GitHub - Raznoo/Search

Branches Tags
Name		Name	Last commit message	Last commit date
Latest commit History 3 Commits
FileIO.scala		FileIO.scala
Indexer.scala		Indexer.scala
NodeSample.scala		NodeSample.scala
PorterStemmer.scala		PorterStemmer.scala
QueryStencil.scala		QueryStencil.scala
README.txt		README.txt
Stemmer.scala		Stemmer.scala
StopWords.scala		StopWords.scala
Repository files navigation

Project partners: Robert Boudreaux
-----------------------------------------------------------------------------------

Instructions for use, describing how a user would interact with your program: 
-----------------------------------------------------------------------------------
To use our program, a user would first input an xml file of interest, as well as titles.txt, docs.txt, and words.txt (usually all blank txt documents to be written to by the indexer) as inputs into our indexer.

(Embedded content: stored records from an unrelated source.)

-- ==== Sys2Proof/Laws/Raise.lean ====
section
/-! SUPPORT. What an occurrence of a source can change: the collector's state, the control event rings it delivers to, what the
step sends out and owes, and the collector's own registers and the source's counter (R397 to R418). -/

namespace Sys2Proof.Machine

/-- Only the parts of a device that the collector writes differ, and of the register file only the places of a set. -/
def Dev.feOnly (K : Nat → Prop) (d e : Dev) : Prop :=
  ∃ regs fe fns out todo, e = { d with regs := regs, fe := fe, hq := { d.hq with fns := fns }, out := out, todo := todo }
    ∧ ∀ k, ¬ K k → ∀ v, Tbl.get v regs k = Tbl.get v d.regs k

theorem Dev.feOnly_refl (K : Nat → Prop) (d : Dev) : d.feOnly K d := ⟨_, _, _, _, _, rfl, fun _ _ _ => rfl⟩

theorem Dev.feOnly_trans {K : Nat → Prop} {d e f : Dev} (h : d.feOnly K e) (g : e.feOnly K f) : d.feOnly K f := by
  obtain ⟨r, a, b, c, t, rfl, hk⟩ := h
  obtain ⟨r', a', b', c', t', rfl, hk'⟩ := g
  exact ⟨r', a', b', c', t', rfl, fun k hn v => (hk' k hn v).trans (hk k hn v)⟩

theorem Dev.feOnly_wr {K : Nat → Prop} (d : Dev) (r : Reg) (v i bank : Nat) (h : K (r.key i bank)) :
    d.feOnly K (d.wr r v i bank) :=
  ⟨_, d.fe, d.hq.fns, d.out, d.todo, rfl, fun k hn _ => by
    have : k ≠ r.key i bank := fun e => hn (e ▸ h)
    by_cases hv : v % 2 ^ r.width = r.resetAt i
    · simp only [Tbl.put, hv, if_true]; exact Tbl.get_erase_ne _ this _
    · simp only [Tbl.put, hv, if_false]; exact Tbl.get_insert_ne _ _ this _⟩

theorem Dev.feOnly_fe (K : Nat → Prop) (d : Dev) (x : FeUnit) : d.feOnly K { d with fe := x } :=
  ⟨_, _, _, _, _, rfl, fun _ _ _ => rfl⟩

theorem Dev.feOnly_owe (K : Nat → Prop) (d : Dev) (t : Todo) : d.feOnly K (d.owe t) := ⟨_, _, _, _, _, rfl, fun _ _ _ => rfl⟩

theorem Dev.feOnly_feOwe (K : Nat → Prop) (d : Dev) (x : FeUnit) (t : Todo) : d.feOnly K ({ d with fe := x }.owe t) :=
  ⟨_, _, _, _, _, rfl, fun _ _ _ => rfl⟩

theorem feOnly_forEach {α : Type} {K : Nat → Prop} {f : α → Dev → Dev} (h : ∀ a d, Dev.feOnly K d (f a d)) :
    ∀ (l : List α) (d : Dev), d.feOnly K (forEach l f d)
  | [], d => Dev.feOnly_refl K d
  | a :: l, d => Dev.feOnly_trans (h a d) (feOnly_forEach h l (f a d))

theorem Dev.feOnly_sendHost (K : Nat → Prop) (r : DeliveryRecord) (h : Nat) (d : Dev) : d.feOnly K (d.sendHost r h) := by
  unfold Dev.sendHost
  dsimp only
  split
  · split
    · exact Dev.feOnly_fe K d _
    · exact ⟨_, _, _, _, _, rfl, fun _ _ _ => rfl⟩
  · exact Dev.feOnly_refl K d

theorem Dev.feOnly_sendRecord (K : Nat → Prop) (d : Dev) (s : Sink) (r : DeliveryRecord) : d.feOnly K (d.sendRecord s r) := by
  cases s with
  | i3c =>
    show d.feOnly K (d.sendI3c r)
    unfold Dev.sendI3c
    split
    · exact Dev.feOnly_fe K d _
    · exact ⟨_, _, _, _, _, rfl, fun _ _ _ => rfl⟩
  | host => exact feOnly_forEach (fun h d => Dev.feOnly_sendHost K r h d) _ d

theorem Dev.feOnly_deliver (K : Nat → Prop) (d : Dev) (s : Sink) (r : DeliveryRecord) : d.feOnly K (d.deliver s r) := by
  unfold Dev.deliver
  split
  · exact Dev.feOnly_trans (Dev.feOnly_fe K d _) (Dev.feOnly_sendRecord K _ s r)
  · exact Dev.feOnly_fe K d _

theorem Dev.feOnly_addFence (K : Nat → Prop) (d : Dev) (u : UnitKind) (i src : Nat) (b : Bool) :
    d.feOnly K (d.addFence u i src b) := by
  unfold Dev.addFence
  split
  · exact Dev.feOnly_refl K d
  · split
    · exact Dev.feOnly_fe K d _
    · exact Dev.feOnly_feOwe K d _ _

theorem Dev.feOnly_errN (K : Nat → Prop) (d : Dev) : d.feOnly K d.errN := by
  unfold Dev.errN
  split <;> exact Dev.feOnly_fe K d _

/-- The places of the register file an occurrence of a source may write: FE_LATCH, FE_LATCH_TICK, FE_PEND, FE_HIST_STATUS, and the
counter of the source. -/
def raisedKey (src k : Nat) : Prop :=
  (0x1100040 ≤ k ∧ k < 0x11000A8) ∨ k = 0x1100108 ∨ k = 0x1210000 + 8 * src

theorem rPcCtr_key (i b : Nat) : rPcCtr.key i b = 0x1210000 + 8 * i := by simp [Reg.key, rPcCtr, Reg.banked]
theorem rFeLatch_key (i b : Nat) : rFeLatch.key i b = 0x1100040 + 16 * i := by simp [Reg.key, rFeLatch, Reg.banked]
theorem rFeLatchTick_key (i b : Nat) : rFeLatchTick.key i b = 0x1100048 + 16 * i := by simp [Reg.key, rFeLatchTick, Reg.banked]
theorem rFePend_key (i b : Nat) : rFePend.key i b = 0x1100080 + 8 * i := by simp [Reg.key, rFePend, Reg.banked]
theorem rFeHistStatus_key (b : Nat) : rFeHistStatus.key 0 b = 0x1100108 := by simp [Reg.key, rFeHistStatus, Reg.banked]

theorem Dev.feOnly_takeLatch (d : Dev) {src sev s : Nat} (h : sev < 4) (inst : Nat) (forced : Bool) :
    d.feOnly (raisedKey s) (d.takeLatch src inst sev forced) := by
  have k1 : raisedKey s (rFeLatch.key sev 0) := by rw [rFeLatch_key]; left; omega
  have k2 : raisedKey s (rFeLatchTick.key sev 0) := by rw [rFeLatchTick_key]; left; omega
  unfold Dev.takeLatch
  dsimp only
  split
  · exact Dev.feOnly_wr d _ _ _ _ k1
  · exact Dev.feOnly_trans (Dev.feOnly_wr d _ _ _ _ k1) (Dev.feOnly_wr _ _ _ _ _ k2)

theorem Dev.feOnly_takeHistory (d : Dev) (src inst sev s : Nat) : d.feOnly (raisedKey s) (d.takeHistory src inst sev) := by
  unfold Dev.takeHistory
  split
  · split
    · exact Dev.feOnly_fe _ d _
    · exact Dev.feOnly_wr d _ _ _ _ (by rw [rFeHistStatus_key]; right; left; rfl)
  · exact Dev.feOnly_refl _ d

theorem Dev.feOnly_ite {K : Nat → Prop} {d e f : Dev} (c : Prop) [Decidable c] (h1 : d.feOnly K e) (h2 : d.feOnly K f) :
    d.feOnly K (if c then e else f) := by split <;> assumption

/-- Everything an occurrence of a source can change. -/
theorem Dev.occur_feOnly (d : Dev) {src : Nat} (h : src < 320) (inst : Nat) (forced : Bool) :
    d.feOnly (raisedKey src) (d.occur src inst forced) := by
  have kc : raisedKey src (rPcCtr.key src 0) := by rw [rPcCtr_key]; right; right; rfl
  have kp : raisedKey src (rFePend.key (src / 64) 0) := by rw [rFePend_key]; left; omega
  have hs := field_lt (d.srcCfg src) 1 2
  have tr : ∀ {x y : Dev}, d.feOnly (raisedKey src) x → x.feOnly (raisedKey src) y → d.feOnly (raisedKey src) y :=
    Dev.feOnly_trans
  have ite : ∀ {x y : Dev} (c : Bool), d.feOnly (raisedKey src) x → x.feOnly (raisedKey src) y →
      d.feOnly (raisedKey src) (if c = true then y else x) := fun c h1 h2 => Dev.feOnly_ite _ (tr h1 h2) h1
  have h1 : d.feOnly (raisedKey src) (d.count src 1) := Dev.feOnly_wr d rPcCtr _ src 0 kc
  unfold Dev.occur
  extract_lets i cfg sev d1 blockFence colFence fatal u d2 d3 d4 d5 d6 x7 d7 d8 r d9
  by_cases hc : (!(flag cfg 0)) = true
  · rw [if_pos hc]; exact h1
  rw [if_neg hc]
  have h2 : d.feOnly (raisedKey src) d2 := tr h1 (Dev.feOnly_takeLatch d1 hs i forced)
  have h3 : d.feOnly (raisedKey src) d3 := tr h2 (Dev.feOnly_wr d2 rFePend _ _ 0 kp)
  have h4 : d.feOnly (raisedKey src) d4 := tr h3 (Dev.feOnly_takeHistory d3 src i sev src)
  have h5 : d.feOnly (raisedKey src) d5 := ite _ h4 (Dev.feOnly_addFence _ d4 _ _ _ _)
  have h6 : d.feOnly (raisedKey src) d6 :=
    ite _ h5 (Dev.feOnly_trans (Dev.feOnly_addFence _ d5 _ _ _ _) (Dev.feOnly_owe _ _ _))
  have h7 : d.feOnly (raisedKey src) d7 := ite _ h6 (Dev.feOnly_feOwe _ d6 _ _)
  have h8 : d.feOnly (raisedKey src) d8 := ite _ h7 (Dev.feOnly_errN _ d7)
  have h9 : d.feOnly (raisedKey src) d9 := ite _ h8 (Dev.feOnly_deliver _ d8 _ _)
  exact ite _ h9 (Dev.feOnly_deliver _ d9 _ _)

/-- Everything a source that fires can change. -/
theorem Dev.raise_feOnly (d : Dev) {src : Nat} (h : src < 320) (inst : Nat) : d.feOnly (raisedKey src) (d.raise src inst) :=
  Dev.occur_feOnly d h inst false

theorem Dev.raise_tw (d : Dev) {src : Nat} (h : src < 320) (inst : Nat) : (d.raise src inst).tw = d.tw := by
  obtain ⟨_, _, _, _, _, e, _⟩ := d.raise_feOnly h inst; rw [e]
theorem Dev.raise_st (d : Dev) {src : Nat} (h : src < 320) (inst : Nat) : (d.raise src inst).st = d.st := by
  obtain ⟨_, _, _, _, _, e, _⟩ := d.raise_feOnly h inst; rw [e]
theorem Dev.raise_bt (d : Dev) {src : Nat} (h : src < 320) (inst : Nat) : (d.raise src inst).bt = d.bt := by
  obtain ⟨_, _, _, _, _, e, _⟩ := d.raise_feOnly h inst; rw [e]
theorem Dev.raise_eps (d : Dev) {src : Nat} (h : src < 320) (inst : Nat) : (d.raise src inst).hq.eps = d.hq.eps := by
  obtain ⟨_, _, _, _, _, e, _⟩ := d.raise_feOnly h inst; rw [e]

theorem Dev.raise_mg (d : Dev) {src : Nat} (h : src < 320) (inst : Nat) : (d.raise src inst).mg = d.mg := by
  obtain ⟨_, _, _, _, _, e, _⟩ := d.raise_feOnly h inst; rw [e]
theorem Dev.raise_lk (d : Dev) {src : Nat} (h : src < 320) (inst : Nat) : (d.raise src inst).lk = d.lk := by
  obtain ⟨_, _, _, _, _, e, _⟩ := d.raise_feOnly h inst; rw [e]

/-- A register outside the collector's own reads as before. -/
theorem Dev.raise_rd (d : Dev) {src : Nat} (h : src < 320) (inst : Nat) (r : Reg) (i bank : Nat)
    (hk : ¬ raisedKey src (r.key i bank)) : (d.raise src inst).rd r i bank = d.rd r i bank := by
  obtain ⟨_, _, _, _, _, e, g⟩ := d.raise_feOnly h inst
  rw [e]; exact g _ hk _

/-- The device once an occurrence of an enabled source has been counted, latched and marked pending (R404, R405). -/
def Dev.recorded (d : Dev) (src inst : Nat) (forced : Bool) : Dev :=
  let x := (d.count src 1).takeLatch src (occInstance src inst) (field (d.srcCfg src) 1 2) forced
  x.wr rFePend (x.rd rFePend (src / 64) ||| 2 ^ (src % 64)) (src / 64)

/-- What follows the record writes no register but FE_HIST_STATUS. -/
theorem Dev.occur_recorded (d : Dev) {src : Nat} (inst : Nat) (forced : Bool) (h : flag (d.srcCfg src) 0 = true) :
    (d.recorded src inst forced).feOnly (fun k => k = 0x1100108) (d.occur src inst forced) := by
  unfold Dev.recorded
  extract_lets x
  unfold Dev.occur
  extract_lets i cfg sev d1 blockFence colFence fatal u d2 d3 d4 d5 d6 x7 d7 d8 r d9
  rw [if_neg (by show ¬ (!(flag cfg 0)) = true; rw [show cfg = d.srcCfg src from rfl, h]; decide)]
  show d3.feOnly _ _
  generalize hK : (fun k : Nat => k = 0x1100108) = K
  have h4 : d3.feOnly K d4 := by
    show d3.feOnly K (d3.takeHistory src i sev)
    unfold Dev.takeHistory
    split
    · split
      · exact Dev.feOnly_fe K d3 _
      · refine Dev.feOnly_wr d3 _ _ _ _ ?_
        rw [rFeHistStatus_key, ← hK]
    · exact Dev.feOnly_refl K d3
  have ite : ∀ {x y : Dev} (c : Bool), d3.feOnly K x → x.feOnly K y → d3.feOnly K (if c = true then y else x) :=
    fun c h1 h2 => Dev.feOnly_ite _ (Dev.feOnly_trans h1 h2) h1
  have h5 : d3.feOnly K d5 := ite _ h4 (Dev.feOnly_addFence _ d4 _ _ _ _)
  have h6 : d3.feOnly K d6 :=
    ite _ h5 (Dev.feOnly_trans (Dev.feOnly_addFence _ d5 _ _ _ _) (Dev.feOnly_owe _ _ _))
  have h7 : d3.feOnly K d7 := ite _ h6 (Dev.feOnly_feOwe _ d6 _ _)
  have h8 : d3.feOnly K d8 := ite _ h7 (Dev.feOnly_errN _ d7)
  have h9 : d3.feOnly K d9 := ite _ h8 (Dev.feOnly_deliver _ d8 _ _)
  exact ite _ h9 (Dev.feOnly_deliver _ d9 _ _)

/-- Two devices hold the same fence table, FATAL state and restart that is owed. -/
def Dev.sameFences (d e : Dev) : Prop :=
  e.fe.fence = d.fe.fence ∧ e.fe.fatal = d.fe.fatal ∧ e.fe.restartOwed = d.fe.restartOwed

theorem Dev.sameFences_trans {d e f : Dev} (h : d.sameFences e) (g : e.sameFences f) : d.sameFences f :=
  ⟨g.1.trans h.1, g.2.1.trans h.2.1, g.2.2.trans h.2.2⟩

theorem Dev.sameFences_refl (d : Dev) : d.sameFences d := ⟨rfl, rfl, rfl⟩

/-- A delivery takes no fence entry (R414, R415). -/
theorem Dev.sameFences_deliver (d : Dev) (s : Sink) (r : DeliveryRecord) : d.sameFences (d.deliver s r) := by
  have host : ∀ (l : List Nat) (d : Dev), d.sameFences (forEach l (Dev.sendHost r) d) := by
    intro l
    induction l with
    | nil => exact Dev.sameFences_refl
    | cons a l ih =>
      intro d
      refine Dev.sameFences_trans ?_ (ih _)
      unfold Dev.sendHost
      dsimp only
      split
      · split <;> exact ⟨rfl, rfl, rfl⟩
      · exact Dev.sameFences_refl d
  have send : ∀ d : Dev, d.sameFences (d.sendRecord s r) := by
    intro d
    cases s with
    | i3c => show d.sameFences (d.sendI3c r); unfold Dev.sendI3c; split <;> exact ⟨rfl, rfl, rfl⟩
    | host => exact host _ d
  unfold Dev.deliver
  split
  · exact Dev.sameFences_trans (e := { d with fe := _ }) ⟨rfl, rfl, rfl⟩ (send _)
  · exact ⟨rfl, rfl, rfl⟩

theorem Dev.sameFences_wr (d : Dev) (r : Reg) (v i bank : Nat) : d.sameFences (d.wr r v i bank) := ⟨rfl, rfl, rfl⟩

/-- A forced occurrence takes no fence entry and no FATAL action (R403). -/
theorem Dev.occur_forced (d : Dev) (src inst : Nat) : d.sameFences (d.occur src inst true) := by
  have h1 : d.sameFences (d.count src 1) := Dev.sameFences_wr d _ _ _ _
  have latch : ∀ (d : Dev) (i sev : Nat), d.sameFences (d.takeLatch src i sev true) := by
    intro d i sev; unfold Dev.takeLatch; dsimp only; split
    · exact Dev.sameFences_wr d _ _ _ _
    · exact Dev.sameFences_trans (Dev.sameFences_wr d _ _ _ _) (Dev.sameFences_wr _ _ _ _ _)
  have hist : ∀ (d : Dev) (i sev : Nat), d.sameFences (d.takeHistory src i sev) := by
    intro d i sev; unfold Dev.takeHistory
    split
    · split
      · exact ⟨rfl, rfl, rfl⟩
      · exact Dev.sameFences_wr d _ _ _ _
    · exact Dev.sameFences_refl d
  have ern : ∀ d : Dev, d.sameFences d.errN := by intro d; unfold Dev.errN; split <;> exact ⟨rfl, rfl, rfl⟩
  have ite : ∀ {x y : Dev} (c : Bool), d.sameFences x → x.sameFences y → d.sameFences (if c = true then y else x) := by
    intro x y c h1 h2; split; exact Dev.sameFences_trans h1 h2; exact h1
  unfold Dev.occur
  extract_lets i cfg sev d1 blockFence colFence fatal u d2 d3 d4 d5 d6 x7 d7 d8 r d9
  have hb : blockFence = false := by show ((sourceRow src).bfence && !true) = false; simp
  have hc : colFence = false := by show collectorFences src i sev true = false; simp [collectorFences]
  have hf : fatal = false := by show (decide (sev = 3) && !true) = false; simp
  have h2 : d.sameFences d2 := Dev.sameFences_trans h1 (latch d1 i sev)
  have h3 : d.sameFences d3 := Dev.sameFences_trans h2 (Dev.sameFences_wr d2 _ _ _ _)
  have h4 : d.sameFences d4 := Dev.sameFences_trans h3 (hist d3 i sev)
  have h5 : d5 = d4 := if_neg (by rw [hb]; decide)
  have h6 : d6 = d5 := if_neg (by rw [hc]; decide)
  have h7 : d7 = d6 := if_neg (by rw [hf]; decide)
  have k7 : d.sameFences d7 := by rw [h7, h6, h5]; exact h4
  have h8 : d.sameFences d8 := ite _ k7 (ern d7)
  have h9 : d.sameFences d9 := ite _ h8 (Dev.sameFences_deliver d8 _ _)
  split
  · exact h1
  · exact ite _ h9 (Dev.sameFences_deliver d9 _ _)

/-- A register outside the places of a set reads as before. -/
theorem Dev.feOnly_rd {K : Nat → Prop} {d e : Dev} (h : d.feOnly K e) (q : Reg) (j b : Nat) (hk : ¬ K (q.key j b)) :
    e.rd q j b = d.rd q j b := by
  obtain ⟨_, _, _, _, _, rfl, g⟩ := h
  exact g _ hk _

end Sys2Proof.Machine
end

Running the indexer would do the parsing of the XML file, tokenizing, stopping/stemming, and pageRank calculations, as well as writing and saving of the txt files with mappings of document IDs to titles in titles.txt, PageRank rankings in docs.txt, and relevance of documents to words in words.txt. 

Afterwards, the user would input a query of interest into the querier, from which the querier will return the titles of documents with the top 10 scores as calculated by term frequency multipled by inverse document frequency (and also potentially factoring in pageRank if specified in the input arguments for indexer). 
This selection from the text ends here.